We also provide a number of quaternion-valued layers to implement quaternion neural networks:

In [13]:
from torch import nn
from htorch.layers import QLinear

In [14]:
# Simple model with two quaternion-valued dense layers, and a split ReLU (ReLU applied on each component separately)
model = nn.Sequential(
    QLinear(4, 20, bias=True),
    nn.ReLU(),
    QLinear(20, 1)
)

In [15]:
x = quaternion.QuaternionTensor(torch.rand(2, 4, 4))
print(model(x))

real part: tensor([[-0.1047],
        [-0.0693]], grad_fn=<SliceBackward>)
imaginary part (i): tensor([[0.3090],
        [0.1464]], grad_fn=<SliceBackward>)
imaginary part (j): tensor([[0.1724],
        [0.1450]], grad_fn=<SliceBackward>)
imaginary part (k): tensor([[0.0721],
        [0.2345]], grad_fn=<SliceBackward>)
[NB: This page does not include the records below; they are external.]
/-- The address of `n` bytes through generator `g`, or the failure of R223. -/
def Core.range (k : Core) (slot g n : Nat) : Except RangeFault Nat :=
  let a := k.addr g
  if k.inWindow g a n then .ok a.toNat else .error { slot := slot, ag := g, addr := imod a 32 }

def orZero (x : Option Nat) (f : Nat → Except RangeFault Nat) : Except RangeFault Nat :=
  match x with
  | some n => f n
  | none => .ok 0

/-- The command of a mat slot. An A address of an MMS that is not a multiple of 64 fails too (R261). -/
def Core.matCmd (k : Core) (base : QCmd) (m : Nat) : Except RangeFault QCmd :=
  let c := { base with q := 0, slot := BitVec.ofNat 64 m }
  if matOp m = matClose then .ok c
  else
    (k.range 1 (matGa m) (matExtA m)).bind fun a =>
      if matOp m = matMms ∧ a % 64 ≠ 0 then .error { slot := 1, ag := matGa m, addr := a }
      else (k.range 1 (matGb m) (matExtB m)).bind fun b => .ok { c with a := a, b := b }

/-- The command of a vector slot of pipe p. -/
def Core.vecCmd (k : Core) (base : QCmd) (v p : Nat) : Except RangeFault QCmd :=
  let e := vecExt v
  (orZero e.1 (k.range (2 + p) (vecGa v))).bind fun a =>
    (orZero e.2.1 (k.range (2 + p) (vecGb v))).bind fun b =>
      (orZero e.2.2 (k.range (2 + p) (vecGd v))).bind fun d =>
        .ok { base with q := 1 + p, slot := BitVec.ofNat 64 v, a := a, b := b, dst := d,
                        ca := k.ctr (vecCa v), ca1 := k.ctr ((vecCa v + 1) % 16) }

/-- An operand of an NSM word: its address, relative to a generator with rel = 1, checked by R320. -/
def Core.nsmRange (k : Core) (w x g n : Nat) : Except RangeFault Nat :=
  if nsmRel w then
    let a := k.addr g + x
    if k.inWindow g a n then .ok a.toNat else .error { slot := 4, ag := g, addr := imod a 32 }
  else if x + n ≤ lsSize then .ok x else .error { slot := 0, ag := 0, addr := x }

/-- The command of an NSM word. -/
def Core.nsmCmd (k : Core) (base : QCmd) (w : Nat) : Except RangeFault QCmd :=
  let v := nsmSlot w
  let e := vecExt v
  (orZero e.1 (k.nsmRange w (nsmA w) 0)).bind fun a =>
    (orZero e.2.1 (k.nsmRange w (nsmB w) 1)).bind fun b =>
      (orZero e.2.2 (k.nsmRange w (nsmD w) 2)).bind fun d =>
        .ok { base with q := if nsmMove w then 2 else 1, slot := BitVec.ofNat 64 v, a := a, b := b, dst := d }

/-- What a word puts into the queues. -/
structure WordCmds where
  q : List QCmd
  dma : Option DCmd
  deriving DecidableEq, Repr

/-- The DMA slot's command: with use_ag the range is the descriptor's len at the generator's address (R223). -/
def State.dmaCmd (s : State) (u t ord : Nat) (d : Nat) : Except RangeFault (Option DCmd) :=
  let k := s.core u
  let c : DCmd := { slot := BitVec.ofNat 64 d, d := t, word := k.pc, ord := ord, ls := 0 }
  if dmaOp d = 0 then .ok none
  else if dmaOp d = 1 ∧ dmaUseAg d then
    let n := leNat (s.lsRead u k.lsw t (dmaDesc d + 4) 4)
    if n = 0 then .ok (some { c with ls := (k.addr (dmaAg d)).toNat })
    else (k.range 5 (dmaAg d) n).bind fun a => .ok (some { c with ls := a })
  else .ok (some c)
We also provide layers to easily integrate quaternion-valued and real-valued blocks:

In [16]:
from htorch.layers import QuaternionToReal
from torch.nn import Softmax

In [17]:
model = nn.Sequential(
    QLinear(4, 10),
    QuaternionToReal(10), # Take the absolute value of each output
    Softmax()
)

In [18]:
model(x).shape

  input = module(input)


torch.Size([2, 10])

See [notebooks/training.ipynb] for an example of a full training.